The conclusions we draw from the first stage of the study, which has many implications for both the second and the third phase, is that both the creative and interpretative activities oscillate between poietic and esthesic processes. Taken in this context, in etherSound for example, one may dispute whether one can talk about a single work as an ontological unit or even a single originator in the role of 'composer.' We also found striking examples of creative misunderstandings between the agents involved in the collaboration which led us to the perhaps somewhat exaggerated conclusion that, in communication noise is not a problem. As has already been mentioned, we are used to thinking of a computer-based interactive system as a cybernetic system in which information is transmitted from point A to point B, and where great care is taken to avoid noise in the transmission. In our joint project we will attempt to avoid the kind of binary oppositions that require a clean control-signal path (such as the pressing of a pedal) in the design of the interactive system. Obviously this will also affect the way the instrumental part is written.

timbreMap - an audio analysis software for tracing relative timbre changes.

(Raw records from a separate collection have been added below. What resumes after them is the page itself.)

/-- The tracks that wrap at a cycle wrap reaching a pass: those whose span divides it (R6, R16). -/
def State.wrapping (s : State) (pass : Nat) : List TrackId :=
  (List.finRange 6).filter fun t =>
    match (s.track t).span with
    | some span => pass % span == 0
    | none => false

/-! ### The capture unit at an arrival (R62, R65) -/

/-- One IN STEP record takes the arriving frame, and hands its buffer over as a live burst when it is full (R62). -/
def State.liveOne (f : Frame) (i : Fin 12) (s : State) : State :=
  match s.capture.records[i] with
  | some r =>
    if r.phase = .inStep ∧ r.readStamp = s.cycle.frameCount then
      let r' := { r with
        buf := r.buf ++ [recordSample (s.track r.track).sources f]
        readStamp := stampAdd r.readStamp 1 }
      let s := s.setRecord i (some r')
      if 64 ≤ r'.buf.length then s.handOver i else s
    else s
  | none => s

/-- A list of records taken one after the other. -/
def State.liveAll (f : Frame) : List (Fin 12) → State → State
  | [], s => s
  | i :: is, s => State.liveAll f is (s.liveOne f i)

/-- A list of records checked for being overtaken (R65). -/
def State.overtakeAll (place : Point) : List (Fin 12) → State → State
  | [], s => s
  | i :: is, s => State.overtakeAll place is (s.overtake place i)

/-- The records in the order an arrival takes them: those listed first, then the others by index. -/
def recordOrder (l : List (Fin 12)) : List (Fin 12) :=
  l ++ (List.finRange 12).filter fun i => !l.contains i

/-- The capture unit's work at an arrival in RUN that reached a place: overtaken records, the rings, live bursts, and waiting bursts before or after them (R56, R62, R64, R65). Several records overtaken at one arrival are given up by rising index. DESIGN CHOICE, log entry 37. -/
def State.captureArrival (place : Point) (f : Frame) (ord : Order) (s : State) : State :=
  let s := (s.overtakeAll place (List.finRange 12)).writeRing f
  let s := if ord.waitingFirst then s.settleCapture handOverRounds else s
  (s.liveAll f (recordOrder ord.records)).settleCapture handOverRounds

/-- Whether the recording of a track has reached its limit: 2,880,000 frames while DEFINING, 8 × L otherwise (R5, R75). -/
def State.atLimit (s : State) (t : TrackId) : Bool :=
  match (s.track t).state, (s.track t).openLayer with
  | .recording, some id =>
    match s.cycle.state with
    | .defining => decide (2880000 ≤ s.cycle.pos)
    | .running => decide (8 * s.cycle.shownLen ≤ s.taken id)
    | .empty | .paused => false
  | _, _ => false

/-- The recordings at their limits closed with the arriving frame as their last sample (R5, R74, R75), by rising track number where several reach theirs at one arrival. DESIGN CHOICE, log entry 37. Their cut is the next frame to arrive, so one that closes just before its track's wrap does not decay at it. DEDUCED, log entry 52. The mixer takes it as closed at the limit's own arrival. DESIGN CHOICE, log entry 54. -/
def State.closeLimits : List TrackId → State → State
  | [], s => s
  | t :: ts, s => State.closeLimits ts (if s.atLimit t then s.closeAtCut t .next false else s)

end Sys2Proof.Machine
end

timbreMap is a software development project that attempts to allow for direct interaction with sound itself rather than with an abstract classification of sound. This is the part of my doctoral project that I was initially inclined to look at as the central goal. I have already referred to my growing frustration with the way in which the tools available to me for letting a computer interact with a performer in real time did not satisfy my needs as a composer. One example of a widely-used tool in electroacoustic music with live instruments is something that is referred to as ``pitch-tracking''. What this process attempts to achieve is the transformation of a (monophonic) audio signal into discrete pitches. Aside from the fact that this is a difficult task, the information gleaned by this system is only useful if the pitch class representation is a meaningful and substantial parameter in the intended totality of the musical output. In much of my music it is not.5With timbreMap I have attempted to construct a system that uses self-organizing feature maps and chained neural-networks to track the relative change of timbre in an audio stream and make this information available for interaction. As was mentioned above, 'connectionism' or neuron-like computing is in itself a move away from the binary representation of numbers, approaching what may be called an attempt at modeling continuous processes. It is a special purpose machine that is closely linked to the artistic enterprise that created the need for it. In that sense, although in a more abstract way than the programming of etherSound, its code is part of the notation of the possible pieces it may give rise to.

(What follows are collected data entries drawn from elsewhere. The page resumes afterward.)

/-- Edges mirror, a click sums to nothing, a mute ramp reaches its target, and hole lists keep their form. (R120, R124, R127, R146). -/
def Obligations.RampsClicksAndHoles : Prop :=
  (∀ edge k length : Nat, k < length →
      edgeWeight edge k length false true = edgeWeight edge (length - 1 - k) length true false)
    ∧ (∀ (half level : Nat), half = 12 ∨ half = 24 →
        ((List.range 240).map fun n => ({ n := n, h := half : Click }).value level).sum = 0)
    ∧ (∀ m target : Nat, m ≤ 32768 → target ≤ 32768 →
        (m ≤ target → m ≤ rampStep m target ∧ rampStep m target ≤ target ∧ rampStep m target ≤ m + 128)
        ∧ (target ≤ m → target ≤ rampStep m target ∧ rampStep m target ≤ m ∧ m ≤ rampStep m target + 128)
        ∧ (List.range 256).foldl (fun x _ => rampStep x target) m = target)
    ∧ (∀ (r : Range) (l : List Range), l.length ≤ 4 → (∀ x ∈ l, x.len ≠ 0) →
        l.Pairwise (fun x y => x.first + x.len < y.first) →
        (addHole r l).length ≤ 4 ∧ (∀ x ∈ addHole r l, x.len ≠ 0)
          ∧ (addHole r l).Pairwise (fun x y => x.first + x.len < y.first)
          ∧ (∀ o, inRanges o l = true → inRanges o (addHole r l) = true)
          ∧ (∀ o, r.first ≤ o → o < r.first + r.len → inRanges o (addHole r l) = true))

end
end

In the time that has passed since I started my doctoral project I have come to realize that, although timbreMap is a big part of the totality of my project, both in terms of time invested and its significance to the whole, its most intriguing aspect may be the mapping of the output of the system and the musical stimuli to which it gives rise. The mapping must be related to large-scale empirical studies, such as those mentioned in this article, but also has to be tested in the specific case-studies. From etherSound I learned that successful mapping involves a certain amount of pedagogy - knowledge creates anticipation and expectation. The studies performed within the project Negotiating the Musical Work opened up the idea of the `creative misunderstanding' and a semiological analysis of the communication within an interactive system.